Also this week: what it’s like to visit Congress, in (qualified) praise of impact metrics, research integrity zealot vs. humor, how to talk to people at conferences, journal life list, and more.
From Jeremy:
UPDATE: Wish I’d seen this earlier, want to link to it now while it’s still timely. A very sensible comment on the kerfuffle over whether to lower the conventional alpha (type I error threshold) from P<0.05 to P<0.005. tl;dr: If we want to reduce the rate at which we publish type I errors, and reduce the file drawer problem, don’t we want to raise the type I error threshold rather than lower it? Click through for the full argument; it’s not trolling.
How to start a conversation with a stranger at a scientific conference. Hint: don’t start with your “elevator pitch”.
The “Caltech rules” for how to structure a scientific paper, particularly one applying a theoretical idea to a particular question. (ht @jtlevy) I’m still mulling over this remark, about why you should not try to model your own papers after great papers that you’ve read:
The reason is that your own experience in reading [great papers] is a bad model of a reader of your own paper. Most paper in this category have already been acclaimed as great. When a reader gets yours (e.g., as a referee, a senior person in your field to whom you have sent the paper), you will be unknown. Most of these readers will therefore read it quickly. A complex, intricate, or discursive argument will confuse such a reader.
We have lots of advice on how to write a paper: here, here, here, and here for instance.
Arjun Raj with qualified praise for metrics of scientific impact. Some good points here, especially about everyone’s tendency to refute metrics they don’t like with anecdotes (I’m guilty of that). I do think he overlooks the problem of gaming metrics. There are contexts in which that’s an overrated problem (e.g., people self-citing so as to increase their citation counts; not enough people do that often enough to be worth worrying about). But there are contexts in which it’s a huge deal. I’m thinking of how the British research assessment excercise–a metrics-based assessment of research at all British university departments–has distorted faculty hiring practices in obviously-suboptimal ways. (Corrected; commenter Jeff Ollerton points out that my memory is faulty and the REF is not explicitly metric-based. Though as Brian points out, even evaluation systems not explicitly based on metrics may produce results similar to the results that would have been produced by a metrics-based system.

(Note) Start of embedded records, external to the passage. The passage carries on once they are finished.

/-! ### CPY (R328) -/

/-- Eight signed 24-bit components. -/
def orgSaved (l : List (BitVec 24)) : Nat := packN 24 8 fun k => (l.getD k 0).toNat
/-- Eight components from a number. -/
def orgOf (v : Nat) : List (BitVec 24) := (List.range 8).map fun k => BitVec.ofNat 24 (unpack 24 v k)
/-- Eight loop levels: DSEL, STEP, CNT. -/
def levelsSaved (l : List CpLevel) : Nat :=
  packN 32 8 fun k => let x := l.getD k {}
    x.dsel.toNat + 2 ^ 3 * x.step.toNat + 2 ^ 19 * (x.cnt % 2 ^ 13)
/-- Eight levels from a number. -/
def levelsOf (v : Nat) : List CpLevel :=
  (List.range 8).map fun k => let x := unpack 32 v k
    { dsel := BitVec.ofNat 3 x, step := BitVec.ofNat 16 (x / 2 ^ 3), cnt := natBits x 19 13 }

/-- A stopped data copy: word and prefix, UPC, origin, nest, PAD, descriptors. -/
def CpJob.saved (j : CpJob) : Nat :=
  j.ent.w.toNat + 2 ^ 32 * (j.ent.pfx.getD 0 0).toNat + 2 ^ 64 * (j.upc % 2 ^ 32) + 2 ^ 96 * orgSaved j.origin +
    2 ^ 288 * levelsSaved j.levels + 2 ^ 544 * j.nlev.toNat + 2 ^ 552 * j.pad.toNat + 2 ^ 584 * descSaved j.desc +
    2 ^ 2120 * descSaved j.desc2
/-- A stopped data copy with what its 640 bytes hold. -/
def CpJob.ofSaved (j : CpJob) (v : Nat) : CpJob :=
  { j with ent := { j.ent with w := BitVec.ofNat 32 v, pfx := modAt (fun _ => BitVec.ofNat 32 (v / 2 ^ 32)) j.ent.pfx 0 }
           upc := natBits v 64 32, origin := orgOf (natBits v 96 192), levels := levelsOf (natBits v 288 256),
           nlev := BitVec.ofNat 4 (v / 2 ^ 544), pad := BitVec.ofNat 32 (v / 2 ^ 552),
           desc := latched j.desc (natBits v 584 1536), desc2 := latched j.desc2 (natBits v 2120 1536) }

/-- Item of a copy queue. -/
def cpCell (q : BitVec 1) (n : Nat) (get : Cp → Nat) (set : Nat → Cp → Cp) : Cell :=
  { bytes := n, get := fun b => get (b.cp q), set := fun v b => b.setCp q (set v (b.cp q)) }

/-- The items of the CPY section. -/
def cpCells : List Cell :=
  [0#1, 1#1].flatMap fun q =>
    [cpCell q 72 (fun x => orgSaved x.org + 2 ^ 192 * levelsSaved x.levels + 2 ^ 448 * x.nlev.toNat + 2 ^ 456 * x.orgv.toNat +
        2 ^ 464 * x.pad.toNat) fun v x =>
       { x with org := orgOf (natBits v 0 192), levels := levelsOf (natBits v 192 256), nlev := BitVec.ofNat 4 (v / 2 ^ 448),
                orgv := BitVec.ofNat 1 (v / 2 ^ 456), pad := BitVec.ofNat 32 (v / 2 ^ 464) },
     cpCell q 8 (fun x => x.bytes.toNat) fun v x => { x with bytes := BitVec.ofNat 64 v },
     cpCell q 8 (fun x => x.last.toNat) fun v x => { x with last := BitVec.ofNat 64 v }] ++
    (List.range 4).map fun k =>
      cpCell q 640 (fun x => ((x.jobs[k]?).map CpJob.saved).getD 0) fun v x =>
        { x with jobs := modAt (fun j => j.ofSaved v) x.jobs k }

/-! ### CLS and SYNC (R208, R233, R234, R332) -/

/-- A stopped sparse word: word and prefix, UPC, header values. -/
def KxJob.saved (j : KxJob) : Nat :=
  j.ent.w.toNat + 2 ^ 32 * (j.ent.pfx.getD 0 0).toNat + 2 ^ 64 * (j.upc % 2 ^ 32) + 2 ^ 96 * (j.head.m % 2 ^ 32) +
    2 ^ 128 * (j.head.nc % 2 ^ 32) + 2 ^ 160 * (j.head.nnz % 2 ^ 32) + 2 ^ 192 * (BitVec.ofInt 32 j.head.first).toNat
/-- A stopped sparse word with what its 28 bytes hold. -/
def KxJob.ofSaved (j : KxJob) (v : Nat) : KxJob :=
  { j with ent := { j.ent with w := BitVec.ofNat 32 v, pfx := modAt (fun _ => BitVec.ofNat 32 (v / 2 ^ 32)) j.ent.pfx 0 }
           upc := natBits v 64 32
           head := { m := natBits v 96 32, nc := natBits v 128 32, nnz := natBits v 160 32,
                     first := (BitVec.ofNat 32 (v / 2 ^ 192)).toInt } }

/-- The items of the CLS section. -/
def kxCells : List Cell :=
  [{ bytes := 4, get := fun b => b.kx.cnt.toNat, set := fun v b => { b with kx := { b.kx with cnt := BitVec.ofNat 32 v } } },
   { bytes := 28, get := fun b => (b.kx.job.map KxJob.saved).getD 0,
     set := fun v b => { b with kx := { b.kx with job := b.kx.job.map fun j => j.ofSaved v } } }]

/-- A barrier's 8 bytes. -/
def Barrier.saved (x : Barrier) : Nat :=
  x.exp.toNat + 2 ^ 16 * x.arr.toNat + 2 ^ 32 * x.gen.toNat + 2 ^ 48 * x.lastAg.toNat + 2 ^ 56 * x.lastBay.toNat
/-- A barrier with what 8 bytes hold. -/
def Barrier.ofSaved (x : Barrier) (v : Nat) : Barrier :=
  { x with exp := BitVec.ofNat 16 v, arr := BitVec.ofNat 16 (v / 2 ^ 16), gen := BitVec.ofNat 16 (v / 2 ^ 32),
           lastAg := BitVec.ofNat 3 (v / 2 ^ 48), lastBay := BitVec.ofNat 8 (v / 2 ^ 56) }

/-- The items of the SYNC section: barriers, each agent's wait counts, rounds, the slip group. -/
def syncCells : List Cell :=
  ((List.range 64).map fun n =>
    { bytes := 8, get := fun b => (Tab.get {} b.bars n : Barrier).saved,
      set := fun v b => { b with bars := Tab.mod {} b.bars n fun x => x.ofSaved v } }) ++
  ([0, 1, 2, 3, 4, 5].flatMap fun a => (List.range 96).map fun n =>
    { bytes := 2, get := fun b => (b.wcntOf a n).toNat, set := fun v b => b.setWcnt a n (BitVec.ofNat 16 v) }) ++
  ([0, 1, 2, 3, 4].map fun q =>
    { bytes := 8, get := fun b => (b.queue q).rnd % 2 ^ 64, set := fun v b => b.modQueue q fun x => { x with rnd := v } }) ++
  [{ bytes := 2, get := fun b => b.slipMask.toNat + 2 ^ 8 * b.slipDepth.toNat,
     set := fun v b => { b with slipMask := BitVec.ofNat 5 v, slipDepth := BitVec.ofNat 4 (v / 2 ^ 8) } }]

/-! ### Tiles (R153, R387) -/

/-- A tile-table entry in the container (R387). -/
def Tile.saved (t : Tile) : BitVec 384 :=
  if t.alloc = 0 then 0
  else 0#76 ++ BitVec.ofNat 20 t.base ++ 0#16 ++ t.cols1 ++ t.rows1 ++ t.td ++ t.fmt ++ 0#1 ++ t.keyv ++ t.autoe ++
    t.level ++ t.state ++ t.alloc ++ t.status ++ t.org 7 ++ t.org 6 ++ t.org 5 ++ t.org 4 ++ t.org 3 ++ t.org 2 ++
    t.org 1 ++ t.org 0

/-- The entry that a container's bits describe. -/
def Tile.ofSaved (v : BitVec 384) : Tile :=
  { alloc := v.extractLsb' 224 2, state := v.extractLsb' 226 2, level := v.extractLsb' 228 1,
    autoe := v.extractLsb' 229 1, fmt := v.extractLsb' 232 4, rows1 := v.extractLsb' 248 12,
    cols1 := v.extractLsb' 260 12, keyv := v.extractLsb' 230 1, td := v.extractLsb' 236 12,
    origin := (List.range 8).map fun k => v.extractLsb' (24 * k) 24, status := v.extractLsb' 192 32 }

/-- The 64 × lines bytes of a tile. -/
def State.tileBytes (s : State) (bn : BayNo) (t : Tile) : List Byte := (s.tileMem bn t).readN (64 * t.base) (64 * t.lines)

/-! ### The container (R386, R388, R389) -/

/-- The save area's buffer id (R395). -/
def saveArea : BufId := 0xFFFFFA

/-- Sections of a container (R386). -/
def sectionKinds (kind : Nat) : List Nat := [1, 2] ++ (if kind = 3 then [3] else []) ++ [4, 5] ++
  (if kind = 4 ∨ kind = 6 then [6] else []) ++ [7, 8, 9]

In any case, the broader point that universities do try to game the REF in a big way still stands, I believe.)
A 2×2 decision matrix to help you decide if your dissertation topic is a good idea. (ht @dandrezner)
Old school science cred: when “Big Data” meant “a truck full of water-damaged punch cards“.
Hoisted from the comments: Gregor alerts us that some journals (including Plos Genetics and Genome Biology) are now having their editors scour preprint servers and inviting authors of suitable preprints to submit them to the journal. I’m curious to hear what folks think of this practice. Is it a good thing because it improves efficiency of the peer review system (presumably, it cuts down on rejection)? Is it a good thing because it’s an endorsement of preprints, and any endorsement of preprints is a Good Thing? Or is it at least potentially a bad thing depending on how journals are choosing invitees? For instance, one can imagine that preprints from famous people might tend to garner invitations from selective journals. And one could imagine an unselective author-pays open access journal inviting anybody who posts a preprint in order to attract publication fees. Also: I’m reminded of this old post, from back in my Oikos Blog days, noting that law journals already have a centralized system that allows them to “bid” on unpublished manuscripts. But a key difference with that system is that authors decide which journals to seek bids from, as opposed to having to hope a journal editor favors them with an invitation. I’m also recalling an old link I can’t find just now from someone arguing that you can either have wide uptake of preprints, or you can have double-blind peer review, but not both.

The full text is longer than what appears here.